Entre o início da gestão de Nunes, em 2020, e 2022, a associação fez negócios apenas com as Secretarias de Educação e de Esporte e Lazer. Juntas, as duas secretarias repassaram R$ 57,7 milhões à organização social. Antes não tinha contratos com a Prefeitura de São Paulo.
O presidente da entidade é Cristiano Concordio do Nascimento, cuja esposa, Thalita Miranda, foi eleita, em 2023, para uma vaga no Conselho Municipal de Assistência Social (COMAS), órgão que fiscaliza organizações sociais que prestam serviços à Secretaria de Assistência e Assistência Social. Desenvolve e participa da distribuição de recursos do departamento. Thalita é consultora sênior do segmento de representantes de usuários, embora seja vinculada à presidente Associação Brasileira de Kites e, em postagens nas redes sociais, divulgue o trabalho do marido.
Em seu site, a Associação Brasileira de Kite diz que faz “trabalhos voltados à orientação e prevenção de acidentes com pipas” por meio de palestras e workshops. Menciona ainda “oficinas de pipas nas escolas, doação de pipas e materiais para sua fabricação e doação de antenas para motociclistas”.
A entidade demonstra, por meio de eventos convocados a pretexto de divulgação de ações sociais, apoio ao prefeito. No dia 4, Nunes foi anunciado como atração principal de um almoço organizado pela associação para lançamento do projeto “Rede Cozinha”. Um banner divulgado nas redes sociais anunciava: “Almoço com o Prefeito Ricardo Nunes”. O ato foi realizado em um endereço na zona leste.
consultado por Estadão, especialistas em direito público relataram que a presença do nome do prefeito em material publicitário feito por entidade contratada pelo poder público poderia violar o princípio da impessoalidade na gestão. “Em tese, sim”, disse o promotor Sílvio Antônio Marques.

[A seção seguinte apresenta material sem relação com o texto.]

-- ==== Sys2Proof/Machine/Flags.lean ====
section
/-! DEFINITION. The codes of states, modes, results and reasons (11 R178: in the order in which the owning rule first lists the
values, where the rule gives no codes), and the layouts of records and of the status field (11 R179, R181). -/

namespace Sys2Proof.Machine

/-! ## Codes -/

/-- 01 R4. -/
def Lock.code : Lock → Nat | .locked => 0 | .unlocked => 1
/-- 01 R7. -/
def Motion.code : Motion → Nat
  | .rest => 0 | .travel => 1 | .sounding => 2 | .rearmed => 3 | .retravel => 4 | .silent => 5 | .fault => 6
/-- 01 R7. -/
def NoteStatus.code : NoteStatus → Nat | .idle => 0 | .active => 1 | .held => 2 | .owed => 3 | .lost => 4
/-- 04 R59. -/
def CalMode.code : CalMode → Nat | .manual => 0 | .auto => 1
/-- 04 R61. -/
def JobCond.code : JobCond → Nat | .notListed => 0 | .counting _ _ => 1 | .done => 2 | .dropped => 3
/-- 03 R42. -/
def Engage.code : Engage → Nat | .engaged => 0 | .released => 1
/-- 05 R77. -/
def ReportFlag.code : ReportFlag → Nat | .armed => 0 | .sent => 1
/-- 11 R181, event kinds. -/
def EventKind.code : EventKind → Nat
  | .noteOn => 1 | .noteOff => 2 | .damper => 3 | .sostenuto => 4 | .soft => 5 | .guideOn => 6 | .guideOff => 7 | .miss => 8
/-- 11 R181, take kinds. -/
def TakeKind.code : TakeKind → Nat
  | .noteOn => 1 | .noteOff => 2 | .damper => 3 | .sostenuto => 4 | .soft => 5 | .spacer => 6 | .endMark => 7
/-- 08 R137. -/
def Stream.code : Stream → Nat | .a => 0 | .b => 1
/-- 06 R91. -/
def RailState.code : RailState → Nat
  | .acoustic => 0 | .silent => 1 | .unknown => 2 | .waiting => 3 | .engaging => 4 | .releasing => 5 | .paused => 6
  | .railFault => 7
/-- 06 R91. -/
def RailEnd.code : RailEnd → Nat | .acoustic => 0 | .silent => 1
/-- 06 R91. -/
def RailOrigin.code : RailOrigin → Nat | .acoustic => 0 | .silent => 1 | .unknown => 2
/-- 06 R91. -/
def RailReason.code : RailReason → Nat | .stall => 0 | .blocked => 1 | .switchConflict => 2
/-- 06 R91. -/
def Driver.code : Driver → Nat | .driveIn => 0 | .driveOut => 1 | .coast => 2 | .brake => 3 | .hold => 4
/-- 06 R96. -/
def ReleaseMode.code : ReleaseMode → Nat | .coast => 0 | .brake => 1 | .hold => 2
/-- 06 R96. -/
def FaultMode.code : FaultMode → Nat | .coast => 0 | .brake => 1
/-- 06 R91. -/
def Gate.code : Gate → Nat | .opened => 0 | .closed => 1
/-- 07 R120. -/
def RecState.code : RecState → Nat | .idle => 0 | .armed => 1 | .recording => 2
/-- 08 R131. -/
def PlayerState.code : PlayerState → Nat
  | .stopped => 0 | .armed => 1 | .locating => 2 | .running => 3 | .waiting => 4 | .flushing => 5
/-- 08 R137. -/
def PartPlay.code : PartPlay → Nat | .play => 0 | .mute => 1 | .guide => 2
/-- 08 R138. -/
def EndAction.code : EndAction → Nat | .stop => 0 | .carryOn => 1
/-- 09 R154. -/
def MixMode.code : MixMode → Nat | .blend => 0 | .liveOnly => 1 | .takeOnly => 2
/-- 09 R156. -/
def BalTrigger.code : BalTrigger → Nat | .now => 0 | .atBar => 1 | .atSection => 2
/-- 04 R72. -/
def SettingsSource.code : SettingsSource → Nat | .stored => 0 | .factory => 1
/-- 11 R180. -/
def ErrorCode.code : ErrorCode → Nat
  | .unknownCode => 1 | .badLength => 2 | .framing => 3 | .badValue => 4 | .keyBusy => 5 | .nvBusy => 6 | .wrongState => 7
/-- 11 R180. -/
def NoticeKind.code : NoticeKind → Nat
  | .railDone => 1 | .railFault => 2 | .keyFault => 3 | .calDone => 4 | .nvDone => 5 | .scanLost => 6 | .scanLocked => 7
  | .captureFull => 8 | .playerStopped => 9 | .lag => 10 | .queueOverrun => 11 | .linkRestored => 12

/-! ## Records on the link (11 R181) -/

/-- Seven bytes followed by their check byte (11 R178). -/
def withCheck (bs : List Byte) : List Byte := bs ++ [sumBytes bs]

/-- The 8 bytes of an event slot (11 R181). Bits 3 to 7 of byte 1 are stated nowhere and are sent as 0 (log 44). -/
def eventBytes (r : EventRecord) : List Byte :=
  withCheck (leBytes 1 r.kind.code ++
    leBytes 1 ((if r.source = .playback then 1 else 0) + 2 * r.stream.code + (if r.isRepeat then 4 else 0)) ++
    leBytes 1 r.part ++ leBytes 1 r.key ++ leBytes 1 r.value ++ leBytes 1 r.offset ++ leBytes 1 r.age)

/-- The six event slots of an upstream frame, the ones after the last record marked empty (05 R84, 11 R181). -/
def slotBytes (slots : List EventRecord) : List Byte :=
  let used := (slots.take 6).flatMap eventBytes
  used ++ List.replicate (48 - used.length) 0

/-- The 8 bytes of a take record (11 R181). -/
def takeBytes (r : TakeRecord) : List Byte :=
  withCheck (leBytes 2 r.delta ++ leBytes 1 r.kind.code ++ leBytes 1 r.part ++ leBytes 1 r.key ++ leBytes 1 r.value ++
    leBytes 1 r.sub)

/-! ## The status field of the upstream frame (10 R166, 11 R179) -/

/-- Status field: bits 0–2 rail state, 3–5 player state, 8 scan lock, 9 capture-recording, 10 notice-pending; the other
bits 0. -/
def statusField (rail : RailState) (player : PlayerState) (lock : Lock) (recording noticePending : Bool) : Nat :=
  rail.code + 8 * player.code + (if lock = .locked then 256 else 0) + (if recording then 512 else 0) +
    (if noticePending then 1024 else 0)

end Sys2Proof.Machine
end

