-- ==== Sys2Proof/Machine/MixMessages.lean ====
section
/-! DEFINITION. The Mixer's messages MIX_MODE, MIX_BALANCE, GAIN_TABLE_WRITE, GAIN_TABLE_READ, VOLUME_SET, MIX_STATUS (09), and
the events BALANCE_TRIGGER (09 R157), FADE_END (09 R158) and CLICK_END (08 R150). -/

namespace Sys2Proof.Machine

/-! ## MIX_MODE (09 R154) -/

/-- A mix mode by its code (09 R154). -/
def mixModeOf (n : Nat) : Option MixMode :=
  match n with
  | 0 => some .blend
  | 1 => some .liveOnly
  | 2 => some .takeOnly
  | _ => none

/-- The mix mode and the pending mode in a reply (09 R154). -/
def mixModeBytes (m : Mixer) : List Byte := leBytes 1 m.mode.code ++ optBytes 1 (m.pendingMode.map MixMode.code)

/-- MIX_MODE: an empty body reads, 1 byte stores the pending mode (09 R154). -/
def mixModeOp (b : List Byte) : MsgOp := fun s =>
  if b.length = 0 then (s, .ok (mixModeBytes s.mixer))
  else if b.length = 1 then
    match mixModeOf (u8At b 0) with
    | none => (s, .err .badValue)
    | some mode =>
      let m := { s.mixer with pendingMode := some mode }
      ({ s with mixer := m }, .ok (mixModeBytes m))
  else (s, .err .badLength)

/-! ## MIX_BALANCE (09 R156) -/

/-- A balance trigger by its code (09 R156). -/
def balTriggerOf (n : Nat) : Option BalTrigger :=
  match n with
  | 0 => some .now
  | 1 => some .atBar
  | 2 => some .atSection
  | _ => none

/-- A running fade, or its absence, in a reply: presence byte, target, remaining frames. -/
def fadeBytes (f : Option Fade) : List Byte :=
  match f with
  | none => 0 :: (leBytes 2 0 ++ leBytes 2 0)
  | some f => 1 :: (leBytes 2 f.target ++ leBytes 2 f.remaining)

/-- A pending balance change, or its absence, in a reply: presence byte, target, fade frames, trigger. -/
def pendingBalBytes (p : Option PendingBalance) : List Byte :=
  match p with
  | none => 0 :: (leBytes 2 0 ++ leBytes 2 0 ++ leBytes 1 0)
  | some p => 1 :: (leBytes 2 p.target ++ leBytes 2 p.frames ++ leBytes 1 p.trigger.code)

/-- The data of a MIX_BALANCE reply (09 R156; one byte for "alpha or the fade frames were clamped", log 30). -/
def mixBalanceBytes (m : Mixer) (clamped : Bool) : List Byte :=
  pendingBalBytes m.pendingBal ++ boolByte clamped ++ leBytes 2 m.bal ++ fadeBytes m.fade

/-- The pending change a MIX_BALANCE body stores: alpha clamped to 0..32 and times 1024, fade frames clamped to 0..4095
(09 R156). -/
def pendingBalOfBody (b : List Byte) (t : BalTrigger) : PendingBalance :=
  { target := clampNat 0 32 (u8At b 0) * 1024, frames := clampNat 0 4095 (u16At b 1), trigger := t }

/-- Alpha or the fade frames of a MIX_BALANCE body are clamped. -/
def mixBalanceClamped (b : List Byte) : Bool := decide (32 < u8At b 0) || decide (4095 < u16At b 1)

/-- MIX_BALANCE: an empty body reads, 4 bytes store the pending change (09 R156). -/
def mixBalanceOp (b : List Byte) : MsgOp := fun s =>
  if b.length = 0 then (s, .ok (mixBalanceBytes s.mixer false))
  else if b.length = 4 then
    match balTriggerOf (u8At b 3) with
    | none => (s, .err .badValue)
    | some t =>
      let m := { s.mixer with pendingBal := some (pendingBalOfBody b t) }
      ({ s with mixer := m }, .ok (mixBalanceBytes m (mixBalanceClamped b)))
  else (s, .err .badLength)

/-! ## GAIN_TABLE_WRITE and GAIN_TABLE_READ (09 R161, R162) -/

/-- Values stored one entry after another from an index, each at most 32768, index 63 followed by 0 (09 R161). -/
def storeGains : List Nat → Nat → GainTable → GainTable
  | [], _, t => t
  | v :: vs, i, t => storeGains vs (i + 1) (t.set (i % 64) (min v 32768) (Nat.mod_lt i (by decide)))

/-- GAIN_TABLE_WRITE: access 0 BOTH, 1 LEFT, 2 RIGHT (09 R161). The length is checked before the access and the index; R161
states no order (log 42). -/
def gainTableWriteOp (b : List Byte) : MsgOp := fun s =>
  if b.length < 4 ∨ 130 < b.length ∨ b.length % 2 = 1 then (s, .err .badLength)
  else if 2 < u8At b 0 ∨ 63 < u8At b 1 then (s, .err .badValue)
  else
    let vals := u16List (b.drop 2)
    let left := if u8At b 0 = 2 then s.mixer.tableL else storeGains vals (u8At b 1) s.mixer.tableL
    let right := if u8At b 0 = 1 then s.mixer.tableR else storeGains vals (u8At b 1) s.mixer.tableR
    ({ s with mixer := { s.mixer with tableL := left, tableR := right } },
      .ok (leBytes 1 (u8At b 0) ++ leBytes 1 vals.length ++
        leBytes 1 (vals.filter (fun v => decide (32768 < v))).length ++ leBytes 1 ((u8At b 1 + vals.length) % 64)))

/-- GAIN_TABLE_READ: mode 2 reads the right table, modes 0 and 1 the left (09 R162; the length before the values, log 42). -/
def gainTableReadOp (b : List Byte) : MsgOp := fun s =>
  if b.length ≠ 3 then (s, .err .badLength)
  else if 2 < u8At b 0 ∨ 63 < u8At b 1 ∨ u8At b 2 = 0 ∨ 64 < u8At b 2 then (s, .err .badValue)
  else
    let t := if u8At b 0 = 2 then s.mixer.tableR else s.mixer.tableL
    (s, .ok (leBytes 1 (u8At b 0) ++ leBytes 1 (u8At b 1) ++ leBytes 1 (u8At b 2) ++
      (List.range (u8At b 2)).flatMap (fun i => leBytes 2 (tableGain t ((u8At b 1 + i) % 64)))))

/-! ## VOLUME_SET (09 R159) -/

/-- The data of a VOLUME_SET reply: index, whether clamped, the two targets, the two effective gains (09 R159). -/
def volumeBytes (m : Mixer) (clamped : Bool) : List Byte :=
  leBytes 1 m.index ++ boolByte clamped ++ leBytes 2 m.targetL ++ leBytes 2 m.targetR ++ leBytes 2 m.gainL ++
    leBytes 2 m.gainR

/-- VOLUME_SET: an empty body reads, 1 byte stores the index (09 R159). -/
def volumeSetOp (b : List Byte) : MsgOp := fun s =>
  if b.length = 0 then (s, .ok (volumeBytes s.mixer false))
  else if b.length = 1 then
    let m := { s.mixer with index := clampNat 0 63 (u8At b 0) }
    ({ s with mixer := m }, .ok (volumeBytes m (decide (63 < u8At b 0))))
  else (s, .err .badLength)

/-! ## MIX_STATUS (09 R165) -/

/-- Whether a click is under way and its beat shape: a presence byte and 0 for beat 1, 1 for another beat (log 39). -/
def clickBytes (c : Option Click) : List Byte :=
  match c with
  | none => [0, 0]
  | some c => 1 :: leBytes 1 (if c.beatOne then 0 else 1)

/-- The data of a MIX_STATUS reply (09 R165). -/
def mixStatusBytes (m : Mixer) : List Byte :=
  mixModeBytes m ++ leBytes 2 m.bal ++ fadeBytes m.fade ++ pendingBalBytes m.pendingBal ++ leBytes 1 m.gate.code ++
    leBytes 2 m.gateGain ++ leBytes 1 m.index ++ leBytes 2 m.targetL ++ leBytes 2 m.targetR ++ leBytes 2 m.gainL ++
    leBytes 2 m.gainR ++ leBytes 2 m.weightA ++ leBytes 2 m.weightB ++ clickBytes m.click ++ leBytes 2 m.saturation

/-- MIX_STATUS: 0 reads, 1 reads and then clears the saturation counter (09 R165). -/
def mixStatusOp (b : List Byte) : MsgOp := fun s =>
  if b.length ≠ 1 then (s, .err .badLength)
  else if 1 < u8At b 0 then (s, .err .badValue)
  else if u8At b 0 = 1 then ({ s with mixer := { s.mixer with saturation := 0 } }, .ok (mixStatusBytes s.mixer))
  else (s, .ok (mixStatusBytes s.mixer))

/-! ## The commands -/

/-- MIX_MODE, code 0x40 (09 R154). -/
def execMixMode (tag : Byte) (body : List Byte) (s : State) : Result :=
  .next (completeMessage 0x40 tag (mixModeOp body) s)

/-- MIX_BALANCE, code 0x41 (09 R156). -/
def execMixBalance (tag : Byte) (body : List Byte) (s : State) : Result :=
  .next (completeMessage 0x41 tag (mixBalanceOp body) s)

/-- GAIN_TABLE_WRITE, code 0x42 (09 R161). -/
def execGainTableWrite (tag : Byte) (body : List Byte) (s : State) : Result :=
  .next (completeMessage 0x42 tag (gainTableWriteOp body) s)

/-- GAIN_TABLE_READ, code 0x43 (09 R162). -/
def execGainTableRead (tag : Byte) (body : List Byte) (s : State) : Result :=
  .next (completeMessage 0x43 tag (gainTableReadOp body) s)

/-- VOLUME_SET, code 0x44 (09 R159). -/
def execVolumeSet (tag : Byte) (body : List Byte) (s : State) : Result :=
  .next (completeMessage 0x44 tag (volumeSetOp body) s)

/-- MIX_STATUS, code 0x45 (09 R165). -/
def execMixStatus (tag : Byte) (body : List Byte) (s : State) : Result :=
  .next (completeMessage 0x45 tag (mixStatusOp body) s)

/-- BALANCE_TRIGGER (09 R157): a pending change that the cause triggers is triggered. The cause is taken as handed, whatever the
player state; that the Player hands none in some states is not checked here (the model's choice, log 45). -/
def execBalanceTrigger (cause : BalanceCause) (s : State) : Result := .next (handCause cause s)

/-- FADE_END (09 R158): due when one frame of a fade remains; the last fade step. -/
def execFadeEnd (s : State) : Result :=
  .next (match s.mixer.fade with
    | some f => if f.remaining = 1 then { s with mixer := fadeStep s.mixer } else s
    | none => s)

/-- CLICK_END (08 R150): due when the 96 samples of the click have been formed; the click ends by itself. -/
def execClickEnd (s : State) : Result :=
  .next (match s.mixer.click with
    | some c => if 96 ≤ c.next then { s with mixer := { s.mixer with click := none } } else s
    | none => s)

end Sys2Proof.Machine
end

Para o professor da Faculdade de Direito da Fundação Getulio Vargas (FGV), Carlos Ari Sundfeld, a situação é “preocupante”, mas, no entanto, seria necessária a comprovação da existência de ordem expressa do prefeito para divulgação de publicidade ou vantagem ilícita obtida pela entidade para discutir improbidade administrativa no caso.
Por fim, a Prefeitura informou em nota que “o acolhimento em hotéis da rede social assistencial tem custo diário de R$ 125”. “Nesses espaços, além do acolhimento, são realizadas atividades socioeducativas que promovem o desenvolvimento de suas potencialidades, aquisições e conquista de autonomia, protagonismo e cidadania. São servidas diariamente refeições para cada anfitrião. hospedados nos serviços da rede socioassistencial obtiveram saída qualificada, deixando de depender da Assistência Social.” Ele relatou ainda que o prefeito não compareceu ao almoço e desconhecia a publicidade feita pela entidade.